### Data Exploration and Preparation

#### The Titanic Case - Prediction on Survival

- The sinking of the Titanic is one of the most infamous shipwrecks in history

- Reasons for passengers who survived
    - Women, Children
    - Upper-class / Social status
    - ...

- In this very first project, we are trying to analyze **what types of people were likely to survive**

- You can refer to the following link to know more about the project https://www.kaggle.com/c/titanic 

#### Data Exploration

- Before we start our analysis, it is always a good practice to look into our data first

In [None]:
# import library used for data management
import numpy as np 
import pandas as pd 

In [None]:
# load datasets
train = pd.read_csv('train.csv',index_col='PassengerId')


In [None]:
# to view the whole training set
train

In [None]:
# to view the first 5 lines in the training set
train.head()

In [None]:
# to view training set information
train.info()

In [None]:
# to descirbe the numerical variables in training set
train.describe()

In [None]:
# to describe categorical variables in traning set
train['Embarked'].describe()

In [None]:
# Change data type from numeric to categorical
train['Survived'] = train['Survived'].astype(str)

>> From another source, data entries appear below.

-- ==== Sys2Proof/Tests/Slice0.lean ====
section
/-! SUPPORT. Tests. The expected results are those of 95_test_vectors.md (parts 2 to 4), which its header derives from
the rules; a word that the vectors do not print is assembled by hand from the layouts of 30_encoding.md R81. The
witnesses at the end show a state and operands that meet the hypotheses of each statement. -/

namespace Sys2Proof.Tests

-- One theorem at a time: a thread for each of the kernel's evaluations would exceed the memory limit.
set_option Elab.async false

open Sys2Proof Sys2Proof.Machine

/-! ## Helpers -/

/-- A Running machine with the default parameters, its pc at `pc`, and the listed registers, bytes and reservation. -/
def machine (pc : Word) (regs : List (Reg × Word)) (cells : List (Nat × Byte)) (resv : Option Word) : State :=
  let s := { State.reset with cpuState := .running, taskId := some 7 }
  let s := regs.foldl (fun s p => s.writeReg p.1 p.2) (s.setPc pc)
  (s.setMem (cells.foldl (fun m p => Memory.write m p.1 p.2) [])).setResv resv

/-- The machine of 95_test_vectors.md 3.5: pc 80000010, no byte written. -/
def base (regs : List (Reg × Word)) : State := machine 0x80000010#32 regs [] none

/-- One step of the machine with the word at its pc. -/
def run (w : Nat) (s : State) : Result := step (s.withFetchWord 32 w)

/-- The next state that a result answers, if it does. -/
def nextOf : Result → Option State
  | .next t => some t
  | .fault _ => none
  | .refused _ => none

/-- The status and the state of a fatal step error, if the result is one. -/
def fatalOf : Result → Option (FatalStatus × State)
  | .next _ => none
  | .fault (.fatalStepError st left) => some (st, left)
  | .fault .stuckAfterFatal => none
  | .refused _ => none

/-- A register of the next state. -/
def reg (r : Result) (i : Reg) : Option Word := (nextOf r).map fun t => t.readReg i

/-- pc of the next state. -/
def pc (r : Result) : Option Word := (nextOf r).map fun t => t.ctx.pc

/-- The reservation of the next state. -/
def resvOf (r : Result) : Option (Option Word) := (nextOf r).map fun t => t.ctx.resv

/-- What the next state has reported, and whether the CPU is Vacant. -/
def reported (r : Result) : Option (Option Report × CpuState) := (nextOf r).map fun t => (t.report, t.cpuState)

/-- Written bytes of the next state. -/
def cells (r : Result) (a n : Nat) : Option (List (Option Byte)) :=
  (nextOf r).map fun t => (List.range n).map fun k => Memory.lookup t.mem (a + k)

/-- A result that passes a check on its next state answers one. -/
theorem exists_next {r : Result} (p : State → Bool) (h : (nextOf r).any p = true) : ∃ t, r = .next t ∧ p t = true :=
  by
  cases r with
  | next t => exact ⟨t, rfl, h⟩
  | fault f => cases h
  | refused f => cases h

/-- A result that is a fatal step error of the given status. -/
theorem exists_fatal {r : Result} {st : FatalStatus} (h : (fatalOf r).map Prod.fst = some st) :
    ∃ left, r = .fault (.fatalStepError st left) := by
  unfold fatalOf at h
  split at h
  · cases h
  · cases h; exact ⟨_, rfl⟩
  · cases h
  · cases h

/-! ## Well-formed instructions -/

/-- A branch offset whose bit 0 is 1 has no encoding (30_encoding.md R85). -/
theorem test_wf_branch_odd_refused :
    Instr.wf (.beq 1 2 9) = false ∧ Instr.wf (.bne 1 2 1) = false ∧ Instr.wf (.blt 1 2 0x1FFF) = false ∧
      Instr.wf (.bge 1 2 3) = false ∧ Instr.wf (.bltu 1 2 5) = false ∧ Instr.wf (.bgeu 1 2 7) = false ∧
      Instr.wf (.beq 1 2 8) = true := by decide

/-- A JAL offset whose bit 0 is 1 has no encoding (30_encoding.md R87). -/
theorem test_wf_jal_odd_refused : Instr.wf (.jal 1 9) = false ∧ Instr.wf (.jal 1 0x100000) = true := by decide

/-! ## Decoding: one word for each instruction, 95_test_vectors.md part 2 -/

theorem test_decode_register :
    decode true 0x003100B3#32 = some (.add 1 2 3) ∧
      decode true 0x407302B3#32 = some (.sub 5 6 7) ∧
      decode true 0x003110B3#32 = some (.sll 1 2 3) ∧
      decode true 0x003120B3#32 = some (.slt 1 2 3) ∧
      decode true 0x003130B3#32 = some (.sltu 1 2 3) ∧
      decode true 0x003140B3#32 = some (.xor 1 2 3) ∧
      decode true 0x003150B3#32 = some (.srl 1 2 3) ∧
      decode true 0x403150B3#32 = some (.sra 1 2 3) ∧
      decode true 0x003160B3#32 = some (.or 1 2 3) ∧
      decode true 0x003170B3#32 = some (.and 1 2 3) := by decide +kernel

# change data type for 'Pclass'
train['Pclass'] = train['Pclass'].astype(str)

In [None]:
train.info()

# Replace missing values

In [None]:
# Change the following code to show missing values for 'Age' 
train[train['Embarked'].isnull()]

In [None]:
# replace missing value in "Age" with mean
train['Age'].fillna(train['Age'].mean(),inplace = True)


In [None]:
# replace missing values in "Embarked" with most frequent appeared value
train['Embarked'].fillna(train['Embarked'].value_counts().index[0],inplace= True)


In [None]:
# value counts for "Embarked" to find the mode, you can use .describe() function as well
train['Embarked'].value_counts()

In [None]:
# drop "Cabin" column 
train = train.drop(columns='Cabin')


In [None]:
# Check the training set info again



# Data Visualization
- visual representation of data
- to communicate information clearly and efficiently
- effective visualization helps users analyze and reason about data and evidence

In [None]:
# import libraries for data visualization
import seaborn as sns
import matplotlib.pyplot as plt
%matplotlib inline
fig = plt.figure(figsize=(18,6))

In [None]:
# boxplot for Age 
ax = sns.boxplot(train['Age'])


In [None]:
# boxplot for Age Regarding Survived
bx = sns.boxplot(x = train['Survived'], y = train['Age'])


In [None]:
# histogram for Age
train['Age'].hist()


In [None]:
# histogram for all numeric variables
train.hist(bins=10,figsize=(18,10),grid=False)


In [None]:
# Bar chart for Survived
train['Survived'].value_counts().plot(kind='bar')



In [None]:
# Bar chart as %
train['Survived'].value_counts(normalize=True).plot(kind='bar')


In [None]:
# show Survived % 
train['Survived'].value_counts('1')


In [None]:
# histogram for categorical variables
g = sns.FacetGrid(train, col='Sex', row='Survived', margin_titles=True)
g.map(plt.hist,'Age',color='blue')



In [None]:
g = sns.FacetGrid(train, hue='Survived', col='Pclass', margin_titles=True)
g=g.map(plt.scatter, 'Fare', 'Age',edgecolor='w').add_legend()


# Feature Engineering

- The process of using domain knowledge of the data to create features that make machine learning algorithms work
- Considered essential in applied machine learning / data analytics
- Difficult and expensive

In [None]:
# Bining / Descritization

# give names for different age group
group_names = ['Young', 'Middle aged', 'Senior']



In [None]:
# divide Age into 3 equal interval groups and give corresponding names

train['Age-binned']=pd.cut(train['Age'], 3 , labels=group_names)


In [None]:
# View Age-binned in bar chart
train['Age-binned'].value_counts().plot(kind='bar')



In [None]:
# view the changes for "Age-binned"


In [None]:
# normalize Fare
# import library 

from sklearn import preprocessing


In [None]:
# Apply min-max normalization on a single attribute

minmax_scaler = preprocessing.MinMaxScaler().fit(train[['Fare']])
train['Fare_minmax']=minmax_scaler.transform(train[['Fare']])


In [None]:
# Show fare-minmax



In [None]:
#Apply Zscore normalization on a single attribute

zscore_scaler = preprocessing.StandardScaler().fit(train[['Fare']])
train['Fare_zscore']=zscore_scaler.transform(train[['Fare']])


In [None]:
# get dummy variables for categorical varialbes

sexdummy =pd.get_dummies(train['Sex'])



In [None]:
sexdummy

In [None]:
# get dummy variables for "Embarked"
embarkeddummy = pd.get_dummies(train['Embarked'],prefix ='Embarked')

In [None]:
embarkeddummy

In [None]:
#Adding the dummy variables to the data frame
trainwithdummy = pd.concat([train,sexdummy,embarkeddummy],axis=1,sort=True)


In [None]:
#drop columns from data frame
traindrop=trainwithdummy.drop(columns=['Name','Sex','Ticket','Embarked','Age'])

In [None]:
# check the updated data frame
traindrop.head()